* _Data to examine_
══════

-- ==== Sys2Proof/Machine/Fed.lean ====
section
/-! DEFINITION.
Site federation: peerings, requests and responses, borders, the district coordinator, handovers of members, site stops and
the opcodes (chapter 17). Body layouts that the manual does not give are the model's (log 15).
-/

namespace Sys2Proof.Machine

def State.modFed (s : State) (f : FedRun → FedRun) : State := { s with vol.fed := f s.vol.fed }

def State.peer (s : State) (k : Nat) : Option PeerRun := tget s.vol.fed.peers k

def PeerRun.start : PeerRun :=
  { state := .absent, edition := 0, keySend := [], keyRecv := [], seqSent := 0, seqHigh := 0, seen := [], aligned := false,
    district := 0, coordinator := 0xFF, liveSet := [], digest := [], digestDiff := false, mismatch := false, roundTrip := 0,
    lostAt := none, requests := [], responses := [], transcript := [], ownNonce := [] }

/-- The controller identifier, 0xFF while none is set (R398). -/
def State.ctlId (s : State) : Nat := s.cfg.fed.controller.getD 0xFF

/-- FED.EVENT. -/
def fedEvent (kind peer node detail : Nat) (s : State) : State :=
  sendMsg 0x0E80 (leBytes 1 kind ++ leBytes 1 peer ++ leBytes 2 node ++ leBytes 4 detail ++ leBytes 8 s.mtbNs) s

/-- A message or packet from no accepted source is discarded and counted (R400, R403). -/
def fedDiscard (s : State) : State := s.modFed fun f => { f with discarded := satInc 32 f.discarded }

/-! ### Handshake (R401) -/

/-- A handshake message goes out: it has no session key and no sequence of its own. -/
def fedRaw (peer type : Nat) (body : List Byte) (s : State) : State :=
  { s with out.site := s.out.site ++ [⟨1, peer, type, b2n s.atbAligned, 0, 0, body⟩] }

/-- A peering begins or begins anew: HELLO goes to a peer with a higher identifier; a lower one is waited for. -/
def startHandshake (k : Nat) (s : State) : State :=
  match s.cfg.fed.controller, tget s.cfg.fed.peers k with
  | some me, some _ =>
    let old := (s.peer k).getD PeerRun.start
    let r := { PeerRun.start with lostAt := old.lostAt, district := old.district, responses := old.responses }
    if me < k then
      let (n, s) := s.draw
      let hello := slice (Config.random 65 n) 0 65 ++ [3]
      fedRaw k 1 hello (s.modFed fun f =>
        { f with peers := tput f.peers k { r with state := .handshaking, transcript := hello } })
    else s.modFed fun f => { f with peers := tput f.peers k r }
  | _, _ => s

/-- Peerings with every peer of the table begin, as after a start or a takeover (R421). -/
def startPeerings (s : State) : State := (tkeys s.cfg.fed.peers).foldl (fun s k => startHandshake k s) s

/-- The highest common edition of 1 and 2, 0 for none. -/
def fedEdition (set : Nat) : Nat := if set.testBit 1 then 2 else if set.testBit 0 then 1 else 0

/-- Whether a signature verifies under either key of a peer's entry. -/
def State.peerSigned (s : State) (k : Nat) (msg sig : List Byte) : Bool :=
  match tget s.cfg.fed.peers k with
  | some p => Config.ecdsaVerify (leNat p.pubA) msg sig || Config.ecdsaVerify (leNat p.pubB) msg sig
  | none => false

/-- The keys of the two directions, from the handshake's hash and the identifiers: free values (log 17). -/
def State.fedKeys (s : State) (k : Nat) (h : List Byte) : List Byte × List Byte :=
  let lo := beBytes 1 (min s.ctlId k)
  let hi := beBytes 1 (max s.ctlId k)
  (Config.kdf (0x40 + b2n (decide (s.ctlId < k))) [h, lo, hi], Config.kdf (0x40 + b2n (decide (k < s.ctlId))) [h, lo, hi])

/-- A handshake ends well: the peer is live (R404). -/
def peerLive (k edition : Nat) (h : List Byte) (s : State) : State :=
  let (ks, kr) := s.fedKeys k h
  let s := s.modPeer k fun r =>
    { r with state := .live, edition := edition, keySend := ks, keyRecv := kr, seqSent := 0, seqHigh := 0, seen := [],
             requests := [], transcript := [], lostAt := none }
  fedEvent 1 k 0 0 s

/-- A handshake fails: recorded, and retried after 1 s. -/
def handshakeFailed (k : Nat) (s : State) : State :=
  recordOther 0x0E 0x0E80 (fedEvent 3 k 0 0 (s.modPeer k fun r => { r with state := .absent, transcript := [] }))

/-- What the FEDERATION item of a HELLO does: a peer with a lower identifier is answered. -/
def helloWork (src : Nat) (body : List Byte) (s : State) : State :=
  let ed := fedEdition (fld body 65 1)
  if ed = 0 ∨ body.length ≠ 66 then handshakeFailed src s
  else
    let (n, s) := s.draw
    let rsp := slice (Config.random 65 n) 0 65 ++ [BitVec.ofNat 8 ed]
    let h := Config.sha384 (body ++ rsp)
    let sig := slice (Config.ecdsaSign 2 h n) 0 96
    let old := (s.peer src).getD PeerRun.start
    let r := { PeerRun.start with
      state := .handshaking, edition := ed, transcript := h ++ sig, lostAt := old.lostAt, district := old.district,
      responses := old.responses }
    fedRaw src 2 (rsp ++ sig) (s.modFed fun f => { f with peers := tput f.peers src r })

══════

* _Required action_
Every line above has to be restated word for word.

* _Answer section_
-- ==== Sys2Proof/Machine/Fed.lean ====
section
/-! DEFINITION.
Site federation: peerings, requests and responses, borders, the district coordinator, handovers of members, site stops and
the opcodes (chapter 17). Body layouts that the manual does not give are the model's (log 15).
-/

namespace Sys2Proof.Machine

def State.modFed (s : State) (f : FedRun → FedRun) : State := { s with vol.fed := f s.vol.fed }

def State.peer (s : State) (k : Nat) : Option PeerRun := tget s.vol.fed.peers k

def PeerRun.start : PeerRun :=
  { state := .absent, edition := 0, keySend := [], keyRecv := [], seqSent := 0, seqHigh := 0, seen := [], aligned := false,
    district := 0, coordinator := 0xFF, liveSet := [], digest := [], digestDiff := false, mismatch := false, roundTrip := 0,
    lostAt := none, requests := [], responses := [], transcript := [], ownNonce := [] }

/-- The controller identifier, 0xFF while none is set (R398). -/
def State.ctlId (s : State) : Nat := s.cfg.fed.controller.getD 0xFF

/-- FED.EVENT. -/
def fedEvent (kind peer node detail : Nat) (s : State) : State :=
  sendMsg 0x0E80 (leBytes 1 kind ++ leBytes 1 peer ++ leBytes 2 node ++ leBytes 4 detail ++ leBytes 8 s.mtbNs) s

/-- A message or packet from no accepted source is discarded and counted (R400, R403). -/
def fedDiscard (s : State) : State := s.modFed fun f => { f with discarded := satInc 32 f.discarded }

/-! ### Handshake (R401) -/

/-- A handshake message goes out: it has no session key and no sequence of its own. -/
def fedRaw (peer type : Nat) (body : List Byte) (s : State) : State :=
  { s with out.site := s.out.site ++ [⟨1, peer, type, b2n s.atbAligned, 0, 0, body⟩] }

/-- A peering begins or begins anew: HELLO goes to a peer with a higher identifier; a lower one is waited for. -/
def startHandshake (k : Nat) (s : State) : State :=
  match s.cfg.fed.controller, tget s.cfg.fed.peers k with
  | some me, some _ =>
    let old := (s.peer k).getD PeerRun.start
    let r := { PeerRun.start with lostAt := old.lostAt, district := old.district, responses := old.responses }
    if me < k then
      let (n, s) := s.draw
      let hello := slice (Config.random 65 n) 0 65 ++ [3]
      fedRaw k 1 hello (s.modFed fun f =>
        { f with peers := tput f.peers k { r with state := .handshaking, transcript := hello } })
    else s.modFed fun f => { f with peers := tput f.peers k r }
  | _, _ => s

/-- Peerings with every peer of the table begin, as after a start or a takeover (R421). -/
def startPeerings (s : State) : State := (tkeys s.cfg.fed.peers).foldl (fun s k => startHandshake k s) s

/-- The highest common edition of 1 and 2, 0 for none. -/
def fedEdition (set : Nat) : Nat := if set.testBit 1 then 2 else if set.testBit 0 then 1 else 0

/-- Whether a signature verifies under either key of a peer's entry. -/
def State.peerSigned (s : State) (k : Nat) (msg sig : List Byte) : Bool :=
  match tget s.cfg.fed.peers k with
  | some p => Config.ecdsaVerify (leNat p.pubA) msg sig || Config.ecdsaVerify (leNat p.pubB) msg sig
  | none => false

/-- The keys of the two directions, from the handshake's hash and the identifiers: free values (log 17). -/
def State.fedKeys (s : State) (k : Nat) (h : List Byte) : List Byte × List Byte :=
  let lo := beBytes 1 (min s.ctlId k)
  let hi := beBytes 1 (max s.ctlId k)
  (Config.kdf (0x40 + b2n (decide (s.ctlId < k))) [h, lo, hi], Config.kdf (0x40 + b2n (decide (k < s.ctlId))) [h, lo, hi])

/-- A handshake ends well: the peer is live (R404). -/
def peerLive (k edition : Nat) (h : List Byte) (s : State) : State :=
  let (ks, kr) := s.fedKeys k h
  let s := s.modPeer k fun r =>
    { r with state := .live, edition := edition, keySend := ks, keyRecv := kr, seqSent := 0, seqHigh := 0, seen := [],
             requests := [], transcript := [], lostAt := none }
  fedEvent 1 k 0 0 s

/-- A handshake fails: recorded, and retried after 1 s. -/
def handshakeFailed (k : Nat) (s : State) : State :=
  recordOther 0x0E 0x0E80 (fedEvent 3 k 0 0 (s.modPeer k fun r => { r with state := .absent, transcript := [] }))

/-- What the FEDERATION item of a HELLO does: a peer with a lower identifier is answered. -/
def helloWork (src : Nat) (body : List Byte) (s : State) : State :=
  let ed := fedEdition (fld body 65 1)
  if ed = 0 ∨ body.length ≠ 66 then handshakeFailed src s
  else
    let (n, s) := s.draw
    let rsp := slice (Config.random 65 n) 0 65 ++ [BitVec.ofNat 8 ed]
    let h := Config.sha384 (body ++ rsp)
    let sig := slice (Config.ecdsaSign 2 h n) 0 96
    let old := (s.peer src).getD PeerRun.start
    let r := { PeerRun.start with
      state := .handshaking, edition := ed, transcript := h ++ sig, lostAt := old.lostAt, district := old.district,
      responses := old.responses }
    fedRaw src 2 (rsp ++ sig) (s.modFed fun f => { f with peers := tput f.peers src r })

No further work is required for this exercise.